Revenue Acts

By abonn
  • Sugar Act

    The Sugar Act put a 3 cents tax on foreign sugar along with increasing taxes on coffee, indigo, and certain kinds of wine. This act was create to protect the British trade, prevent smuggling, and money matters. Many colonists felt this act upset the balance of trade for merchants in Northern seaports as it banned the direct shipment of several important commodities. The government liked this act as it made them money and prevented people from buying goods from other countries.
  • Currency Act

    The Currency Act was passed to help control the colonial currency system.

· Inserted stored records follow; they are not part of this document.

@[simp] theorem State.setBuf_mode : (s.setBuf i v).mode = s.mode := rfl
@[simp] theorem State.setBuf_started : (s.setBuf i v).started = s.started := rfl
@[simp] theorem State.setBuf_sclDrv : (s.setBuf i v).sclDrv = s.sclDrv := rfl
@[simp] theorem State.setBuf_sdaDrv : (s.setBuf i v).sdaDrv = s.sdaDrv := rfl
@[simp] theorem State.setBuf_cal : (s.setBuf i v).cal = s.cal := rfl
@[simp] theorem State.setBuf_ut : (s.setBuf i v).ut = s.ut := rfl
@[simp] theorem State.setBuf_up : (s.setBuf i v).up = s.up := rfl
@[simp] theorem State.setBuf_oss : (s.setBuf i v).oss = s.oss := rfl
@[simp] theorem State.setBuf_tt : (s.setBuf i v).tt = s.tt := rfl
@[simp] theorem State.setBuf_tp : (s.setBuf i v).tp = s.tp := rfl
@[simp] theorem State.setBuf_poff : (s.setBuf i v).poff = s.poff := rfl
@[simp] theorem State.setBuf_wlim : (s.setBuf i v).wlim = s.wlim := rfl
@[simp] theorem State.setBuf_status : (s.setBuf i v).status = s.status := rfl
@[simp] theorem State.setBuf_cmd : (s.setBuf i v).cmd = s.cmd := rfl
@[simp] theorem State.setBuf_buf : (s.setBuf i v).buf = Memory.write s.buf i v := rfl
@[simp] theorem State.setBuf_seq : (s.setBuf i v).seq = s.seq := rfl
@[simp] theorem State.setBuf_written : (s.setBuf i v).written = { s.written with buf := s.written.buf.setIfInBounds i true } := rfl
@[simp] theorem State.setBuf_cfg : (s.setBuf i v).cfg = s.cfg := rfl
@[simp] theorem State.setBuf_scl : (s.setBuf i v).scl = s.scl := rfl
@[simp] theorem State.setBuf_sda : (s.setBuf i v).sda = s.sda := rfl
@[simp] theorem State.setBuf_trace : (s.setBuf i v).trace = s.trace := rfl
@[simp] theorem State.setBuf_host : (s.setBuf i v).host = s.host := rfl
@[simp] theorem State.setBuf_rdata : (s.setBuf i v).rdata = s.rdata := rfl

end

/-! ### setCal -/

section
variable (s : State) (i : Nat) (v : Half)

@[simp] theorem State.setCal_mode : (s.setCal i v).mode = s.mode := rfl
@[simp] theorem State.setCal_started : (s.setCal i v).started = s.started := rfl
@[simp] theorem State.setCal_sclDrv : (s.setCal i v).sclDrv = s.sclDrv := rfl
@[simp] theorem State.setCal_sdaDrv : (s.setCal i v).sdaDrv = s.sdaDrv := rfl
@[simp] theorem State.setCal_cal : (s.setCal i v).cal = s.cal.setIfInBounds i v := rfl
@[simp] theorem State.setCal_ut : (s.setCal i v).ut = s.ut := rfl
@[simp] theorem State.setCal_up : (s.setCal i v).up = s.up := rfl
@[simp] theorem State.setCal_oss : (s.setCal i v).oss = s.oss := rfl
@[simp] theorem State.setCal_tt : (s.setCal i v).tt = s.tt := rfl
@[simp] theorem State.setCal_tp : (s.setCal i v).tp = s.tp := rfl
@[simp] theorem State.setCal_poff : (s.setCal i v).poff = s.poff := rfl
@[simp] theorem State.setCal_wlim : (s.setCal i v).wlim = s.wlim := rfl
@[simp] theorem State.setCal_status : (s.setCal i v).status = s.status := rfl
@[simp] theorem State.setCal_cmd : (s.setCal i v).cmd = s.cmd := rfl
@[simp] theorem State.setCal_buf : (s.setCal i v).buf = s.buf := rfl
@[simp] theorem State.setCal_seq : (s.setCal i v).seq = s.seq := rfl
@[simp] theorem State.setCal_written : (s.setCal i v).written = { s.written with cal := s.written.cal.setIfInBounds i true } := rfl
@[simp] theorem State.setCal_cfg : (s.setCal i v).cfg = s.cfg := rfl
@[simp] theorem State.setCal_scl : (s.setCal i v).scl = s.scl := rfl
@[simp] theorem State.setCal_sda : (s.setCal i v).sda = s.sda := rfl
@[simp] theorem State.setCal_trace : (s.setCal i v).trace = s.trace := rfl
@[simp] theorem State.setCal_host : (s.setCal i v).host = s.host := rfl
@[simp] theorem State.setCal_rdata : (s.setCal i v).rdata = s.rdata := rfl

end

/-! ### setAllCal -/

section
variable (s : State) (c : Vector Half 11)

@[simp] theorem State.setAllCal_mode : (s.setAllCal c).mode = s.mode := rfl
@[simp] theorem State.setAllCal_started : (s.setAllCal c).started = s.started := rfl
@[simp] theorem State.setAllCal_sclDrv : (s.setAllCal c).sclDrv = s.sclDrv := rfl
@[simp] theorem State.setAllCal_sdaDrv : (s.setAllCal c).sdaDrv = s.sdaDrv := rfl
@[simp] theorem State.setAllCal_cal : (s.setAllCal c).cal = c := rfl
@[simp] theorem State.setAllCal_ut : (s.setAllCal c).ut = s.ut := rfl
@[simp] theorem State.setAllCal_up : (s.setAllCal c).up = s.up := rfl
@[simp] theorem State.setAllCal_oss : (s.setAllCal c).oss = s.oss := rfl
@[simp] theorem State.setAllCal_tt : (s.setAllCal c).tt = s.tt := rfl
@[simp] theorem State.setAllCal_tp : (s.setAllCal c).tp = s.tp := rfl
@[simp] theorem State.setAllCal_poff : (s.setAllCal c).poff = s.poff := rfl
@[simp] theorem State.setAllCal_wlim : (s.setAllCal c).wlim = s.wlim := rfl
@[simp] theorem State.setAllCal_status : (s.setAllCal c).status = s.status := rfl
@[simp] theorem State.setAllCal_cmd : (s.setAllCal c).cmd = s.cmd := rfl
@[simp] theorem State.setAllCal_buf : (s.setAllCal c).buf = s.buf := rfl
@[simp] theorem State.setAllCal_seq : (s.setAllCal c).seq = s.seq := rfl
@[simp] theorem State.setAllCal_written : (s.setAllCal c).written = { s.written with cal := Vector.replicate 11 true } := rfl
@[simp] theorem State.setAllCal_cfg : (s.setAllCal c).cfg = s.cfg := rfl
@[simp] theorem State.setAllCal_scl : (s.setAllCal c).scl = s.scl := rfl
@[simp] theorem State.setAllCal_sda : (s.setAllCal c).sda = s.sda := rfl
@[simp] theorem State.setAllCal_trace : (s.setAllCal c).trace = s.trace := rfl
@[simp] theorem State.setAllCal_host : (s.setAllCal c).host = s.host := rfl
@[simp] theorem State.setAllCal_rdata : (s.setAllCal c).rdata = s.rdata := rfl

end

/-! ### setUt -/

section
variable (s : State) (v : BitVec 16)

Parliamentary favored the hard currency system and enforced it, preventing the colonists from printing their own money and controlling the printing and the usage of money. This act reduced most national debt. Many colonists didn't like this act because they couldn't print their own money and use it how they wanted. The government liked this act because they had control over all the currency and making some profit.
  • Stamp Act

    The Stamp Act was created for all American colonists, requiring to pay a tax on every piece of printed paper they used. Ship's papers, legal documents, licenses, newspapers, playing cards, and other printed papers were taxed. The government needed to raise money for military defenses of the colonies. The colonies reacted immediately, wanting the act gone. To get the act gone they debated, wrote documents and harassed tax collectors.
  • Townshend Act

    This act passed after the repeal of the Stamp Act, collecting money from colonists in America by applying customs duties on imports if glass, lead, certain paints, paper, and tea. The colonists wouldn't buy tea unless it was smuggled. They felt this act would threaten the right of Colonial legislation. The government continued to tax items of the colonists without their consent.
  • Tea Act

    The Tea Act was designed to bring back up the East India Company, which was going down financially, suffering with 18 million pounds of unsold tea. The colonists were fed up with the taxes and refused to unload the tea cargoes on ships. 340 chests of tea were dumped into the Boston Harbor. The Tea Act gave the government large amount of debt and granted the company a monopoly of imports and sale or tea.